Twelve New Rock-Hewn Tombs Unearthed In Aswan Shed Light On Ancient People’s Health

More than 12 rock-hewn tombs have been unearthed in Gebel el-Silsila, located on the northern side of Gebel Al-Silsila in Aswan, Egypt.

The Egyptian-Swedish archaeologists led Maria Nilsson of Lund University and John Ward, were excavating in the area immediately to the north of the famous stele of King Amenhotep IV and stretching westwards to the Nile, informs Ahram Online.

Researchers say that each of the 3,400-year-old tombs excavated so far contained multiple burials and may have belonged to families who lived during the reigns of of New Kingdom pharoahs Amenhotep II and Thutmose III.

She also added, the team discovered another 12 rock cut tombs as well as three crypts cut into the rock, two niches possibly used for offerings, one tomb containing multiple animal burials, and three individual infant burials, along with other associated material.

The condition of the skeletal remains excavated by researchers suggests that these people worked hard and performed physical labor but were rather healthy. Many of the injuries appear to be in an advanced stage of healing, suggesting effective medical care.

One tomb contained the remains of sheep, goats, and Nile perch and an almost complete adult crocodile was also discovered resting on the floor in the courtyard immediately outside tomb number ST27. The crocodile was oriented in a north-south direction, with the head pointing to the north.

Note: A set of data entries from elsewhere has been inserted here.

/-- Settles O27: each encoder is the commit of its string (`Writes`), which does not fit. -/
theorem sinkFullWritesNothing : Obligations.SinkFullWritesNothing := by
  intro s
  refine ⟨fun hfit => writes_unaEnc.sinkFull (by rwa [length_unary]),
    fun n hn hfit => (writes_binEnc hn).sinkFull (by rwa [length_bin]),
    fun m hm => ⟨fun hfit => ?_, fun j hj hfit => ?_⟩,
    fun p m hp hx hm hfit => ?_,
    fun b k hb hb' hx hl hfit => ?_,
    fun r hin => ⟨fun e he hfit => ?_,
      fun hfit => ?_,
      fun m hr hm => ⟨fun hfit => ?_, fun j hj hfit => ?_⟩,
      fun p m hp hx hm hfit => ?_,
      fun b k hb hb' hx hl hfit => ?_⟩,
    fun t a hi ht ha hfit => (writes_hEnc hi ht ha).sinkFull hfit,
    fun ht hfit => ?_,
    fun b lo hi e ht hlo hlo' hhi hhi' he hfit => ?_,
    fun h i hi => ?_⟩
  · exact (writes_gamEnc (ne_zero_of_isLog hm)).sinkFull (by rwa [length_gamma hm])
  · exact (writes_delEnc (ne_zero_of_isLog hm)).sinkFull (by rwa [length_delta hm hj])
  · rw [Nat.shiftRight_eq_div_pow] at hx
    exact (writes_riceEnc hp hx).sinkFull (by rwa [length_rice hm])
  · exact (writes_vbEnc ⟨hb, hb'⟩).sinkFull (by rwa [length_vbyte hb hx hl])
  · obtain rfl := entropy_of_isEntropy he
    exact (writes_binEncU hin).sinkFull (by rwa [length_bin])
  · exact (writes_unaEncU hin).sinkFull (by rwa [length_unary])
  · exact (writes_gamEncU hin hr).sinkFull (by rwa [length_gamma hm])
  · exact (writes_delEncU hin hr).sinkFull (by rwa [length_delta hm hj])
  · rw [Nat.shiftRight_eq_div_pow] at hx
    exact (writes_riceEncU hp hin hx).sinkFull (by rwa [length_rice hm])
  · exact (writes_vbEncU ⟨hb, hb'⟩ hin).sinkFull (by rwa [length_vbyte hb hx hl])
  · exact hSer_sinkFull (a := [true]) (k := 0) (by rw [ht]; rfl) hfit
  · rw [← Tree.ser_eq hlo hlo' hhi hhi' he] at hfit
    exact hSer_sinkFull (by rw [ht]; rfl) hfit
  · refine Encoder.ecode_ne_ok ?_ h
    rcases hi with rfl | rfl | rfl | ⟨n, rfl⟩ | ⟨p, rfl⟩ | ⟨b, rfl⟩ | rfl | rfl | rfl | rfl | ⟨p, rfl⟩ | ⟨b, rfl⟩ | rfl |
      rfl <;> constructor

/-! ## Decoders that fail -/

section
variable {i : Instr} {p : Parser} {s : State} {e : ErrCode} {a rest : BitStr} {v : Nat}

theorem RawDecoder.raises (hd : RawDecoder i p) (he : e ≠ .ok) (hp : p (source s) = .error e) : Raises i s e :=
  raises_of_error he (hd.exec_eq s) (by rw [readRaw, hp, Except.error_bind])

theorem UniverseDecoder.raises (hd : UniverseDecoder s i p) (hu : s.ulo.toNat ≤ s.uhi.toNat) (he : e ≠ .ok)
    (hp : p (source s) = .error e) : Raises i s e :=
  raises_of_error he (hd.exec_eq hu) (by rw [readUniverse, hp, Except.error_bind])

theorem wordParser_error {src : Src} (h : p src = .error e) : wordParser p src = .error e := by
  rw [wordParser, h, Except.error_bind]

theorem predParser_error {src : Src} (h : p src = .error e) : predParser p src = .error e := by
  rw [predParser, h, Except.error_bind]

/-- A value of 2^64 or more is OVERFLOW (40 R148). -/
theorem Reads.overflow (h : Reads p a v) (hv : 2 ^ 64 ≤ v) (hs : sourceView s = a ++ rest) :
    wordParser p (source s) = .error .overflow := by
  simp only [wordParser, h.parse hs, Except.ok_bind, checkWord_error hv, Except.error_bind]

/-- A value above UHI is RANGE (40 R145). -/
theorem UniverseDecoder.range (hd : UniverseDecoder s i p) (hr : Reads p a v) (hu : s.ulo.toNat ≤ s.uhi.toNat)
    (hv : s.uhi.toNat < s.ulo.toNat + v) (hs : sourceView s = a ++ rest) : Raises i s .range := by
  refine raises_of_error (by decide) (hd.exec_eq hu) ?_
  rw [readUniverse, hr.parse hs]
  simp only [Except.ok_bind, uepi_error hv, Except.error_bind]

end

/-- The decoders of codes that begin with a gamma code, raw form. -/
def GammaLed (i : Instr) : Prop := i = .gamDec ∨ i = .delDec ∨ ∃ p, i = .riceDec p ∧ p.toNat ≤ 63

/-- The decoders of codes that begin with a gamma code, universe form. -/
def GammaLedU (i : Instr) : Prop := i = .gamDecU ∨ i = .delDecU ∨ ∃ p, i = .riceDecU p ∧ p.toNat ≤ 63

section
variable {s : State} {e : ErrCode}

theorem pDelta_of_pGamma_error {src : Src} (h : pGamma src = .error e) : pDelta src = .error e := by
  rw [pDelta, h, Except.error_bind]

theorem pRice_of_pGamma_error {src : Src} (p : Nat) (h : pGamma src = .error e) : pRice p src = .error e := by
  rw [pRice, h, Except.error_bind]

/-- Where the gamma parser stops, every parser that begins with it stops. -/
theorem GammaLed.raises {i : Instr} (hi : GammaLed i) (he : e ≠ .ok) (h : pGamma (source s) = .error e) :
    Raises i s e := by
  rcases hi with rfl | rfl | ⟨p, rfl, hp⟩
  · exact RawDecoder.gam.raises he (wordParser_error h)
  · exact RawDecoder.del.raises he (wordParser_error (pDelta_of_pGamma_error h))
  · exact (RawDecoder.rice p hp).raises he (wordParser_error (pRice_of_pGamma_error _ h))

theorem GammaLedU.raises {i : Instr} (hi : GammaLedU i) (hu : s.ulo.toNat ≤ s.uhi.toNat) (he : e ≠ .ok)
    (h : pGamma (source s) = .error e) : Raises i s e := by
  rcases hi with rfl | rfl | ⟨p, rfl, hp⟩
  · exact UniverseDecoder.gam.raises hu he (predParser_error (wordParser_error h))
  · exact UniverseDecoder.del.raises hu he (predParser_error (wordParser_error (pDelta_of_pGamma_error h)))
  · exact (UniverseDecoder.rice p hp).raises hu he (wordParser_error (pRice_of_pGamma_error _ h))

/-! ## The view ends inside an item -/

section
variable (hones : ∀ b ∈ sourceView s, b = true)
include hones

theorem raises_ones {i : Instr} (hi : i = .unaDec ∨ GammaLed i) : Raises i s .srcEmpty := by
  rcases hi with rfl | hi
  · exact RawDecoder.una.raises (by decide) (pUnary_ones hones 0)
  · exact hi.raises (by decide) (pGamma_ones hones 0)

theorem raises_onesU {i : Instr} (hu : s.ulo.toNat ≤ s.uhi.toNat) (hi : i = .unaDecU ∨ GammaLedU i) :
    Raises i s .srcEmpty := by
  rcases hi with rfl | hi
  · exact UniverseDecoder.una.raises hu (by decide) (pUnary_ones hones 0)
  · exact hi.raises hu (by decide) (pGamma_ones hones 0)

end

theorem raises_binDec_short {n : Byte} (hn : n.toNat ≤ 64) (h : (sourceView s).length < n.toNat) :
    Raises (.binDec n) s .srcEmpty :=
  (RawDecoder.bin n hn).raises (by decide) (getN_short h)

theorem raises_binDecU_short (hu : s.ulo.toNat ≤ s.uhi.toNat)
    (h : (sourceView s).length < entropy s.ulo.toNat s.uhi.toNat) : Raises .binDecU s .srcEmpty :=
  UniverseDecoder.bin.raises hu (by decide) (getN_short h)

theorem raises_vb_short {b : Byte} (hb : 1 ≤ b.toNat ∧ b.toNat ≤ 63) {blocks : List BitStr} {a : BitStr}
    (hblocks : ∀ d ∈ blocks, d.length = b.toNat) (hs : sourceView s = blockBits blocks ++ a) (ha : a.length ≤ b.toNat) :
    Raises (.vbDec b) s .srcEmpty ∧ (s.ulo.toNat ≤ s.uhi.toNat → Raises (.vbDecU b) s .srcEmpty) := by
  have hshort : pVbyte b.toNat (source s) = .error .srcEmpty := by
    rw [source_eq hs]
    exact pVbyteLoop_short blocks hblocks ha _ _ _ _
  exact ⟨(RawDecoder.vb b hb).raises (by decide) (wordParser_error hshort),
    fun hu => (UniverseDecoder.vb b hb).raises hu (by decide) (wordParser_error hshort)⟩

theorem raises_hDec {t : Tree} (ht : s.tree = .valid t) (he : e ≠ .ok) (h : t.walk (source s) = .error e) :
    Raises .hDec s e :=
  raises_of_error he rfl (by rw [heldTree_valid ht, Except.ok_bind, h, Except.error_bind])

/-- Every decoder that reads a bit fails on an empty view (20_memory R77, R78). -/
theorem raises_emptyView (hv : sourceView s = []) :
    (∀ i, i = .unaDec ∨ i = .gamDec ∨ i = .delDec ∨ (∃ p, i = .riceDec p ∧ p.toNat ≤ 63) ∨
        (∃ b, i = .vbDec b ∧ 1 ≤ b.toNat ∧ b.toNat ≤ 63) ∨ (∃ n, i = .binDec n ∧ 1 ≤ n.toNat ∧ n.toNat ≤ 64) ∨
        i = .hDeser → Raises i s .srcEmpty) ∧
    (∀ i, i = .binDecU ∨ i = .unaDecU ∨ i = .gamDecU ∨ i = .delDecU ∨ (∃ p, i = .riceDecU p ∧ p.toNat ≤ 63) ∨
        (∃ b, i = .vbDecU b ∧ 1 ≤ b.toNat ∧ b.toNat ≤ 63) → s.ulo.toNat ≤ s.uhi.toNat → Raises i s .srcEmpty) := by
  have hones : ∀ b ∈ sourceView s, b = true := by simp [hv]
  have hlen : (sourceView s).length = 0 := by rw [hv]; rfl
  have hvb : ∀ b : Byte, 1 ≤ b.toNat ∧ b.toNat ≤ 63 → _ := fun b hb =>
    raises_vb_short (s := s) hb (blocks := []) (a := []) (by simp) hv (Nat.zero_le _)
  constructor
  · rintro i (rfl | rfl | rfl | ⟨p, rfl, hp⟩ | ⟨b, rfl, hb⟩ | ⟨n, rfl, h1, h64⟩ | rfl)
    · exact raises_ones hones (.inl rfl)
    · exact raises_ones hones (.inr (.inl rfl))
    · exact raises_ones hones (.inr (.inr (.inl rfl)))
    · exact raises_ones hones (.inr (.inr (.inr ⟨p, rfl, hp⟩)))
    · exact (hvb b hb).1
    · exact raises_binDec_short h64 (by omega)
    · exact raises_of_error (by decide) rfl (by rw [source_eq hv, pTopo, get_nil, Except.error_bind, Except.error_bind])
  · rintro i (rfl | rfl | rfl | rfl | ⟨p, rfl, hp⟩ | ⟨b, rfl, hb⟩) hu
    · exact raises_binDecU_short hu (by have := entropy_pos s.ulo.toNat s.uhi.toNat; omega)
    · exact raises_onesU hones hu (.inl rfl)
    · exact raises_onesU hones hu (.inr (.inl rfl))
    · exact raises_onesU hones hu (.inr (.inr (.inl rfl)))
    · exact raises_onesU hones hu (.inr (.inr (.inr ⟨p, rfl, hp⟩)))
    · exact (hvb b hb).2 hu

/-- The view is empty exactly when IPOS is at or past END (20_memory R77). -/
theorem sourceView_nil (h : min s.ilen.toNat (2 ^ s.params.ilog) ≤ s.ipos.toNat) : sourceView s = [] := by
  refine List.length_eq_zero_iff.1 ?_
  rw [length_sourceView]
  exact Nat.sub_eq_zero_of_le h

end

Three infant burials were also found; one infant wrapped in textile placed within a wooden coffin. Two of the three children were placed secreted within the overhangs of the natural sandstone bluffs. They were placed on their side, oriented in either a north-south direction, face towards the east, or alternatively a east-west direction, and facing north.

Amulets depicting the figure of the god Bes, necklaces, ceramic vessels, worked flint and colored pebbles were also found within the graves.

The excavations also revealed finely dressed sandstone sarcophagi, sculptured and occasionally painted pottery coffins, painted cartonnage, textile and organic wrapping, ceramic vessels and plates, as well as an array of jewelry, amulets and scarabs.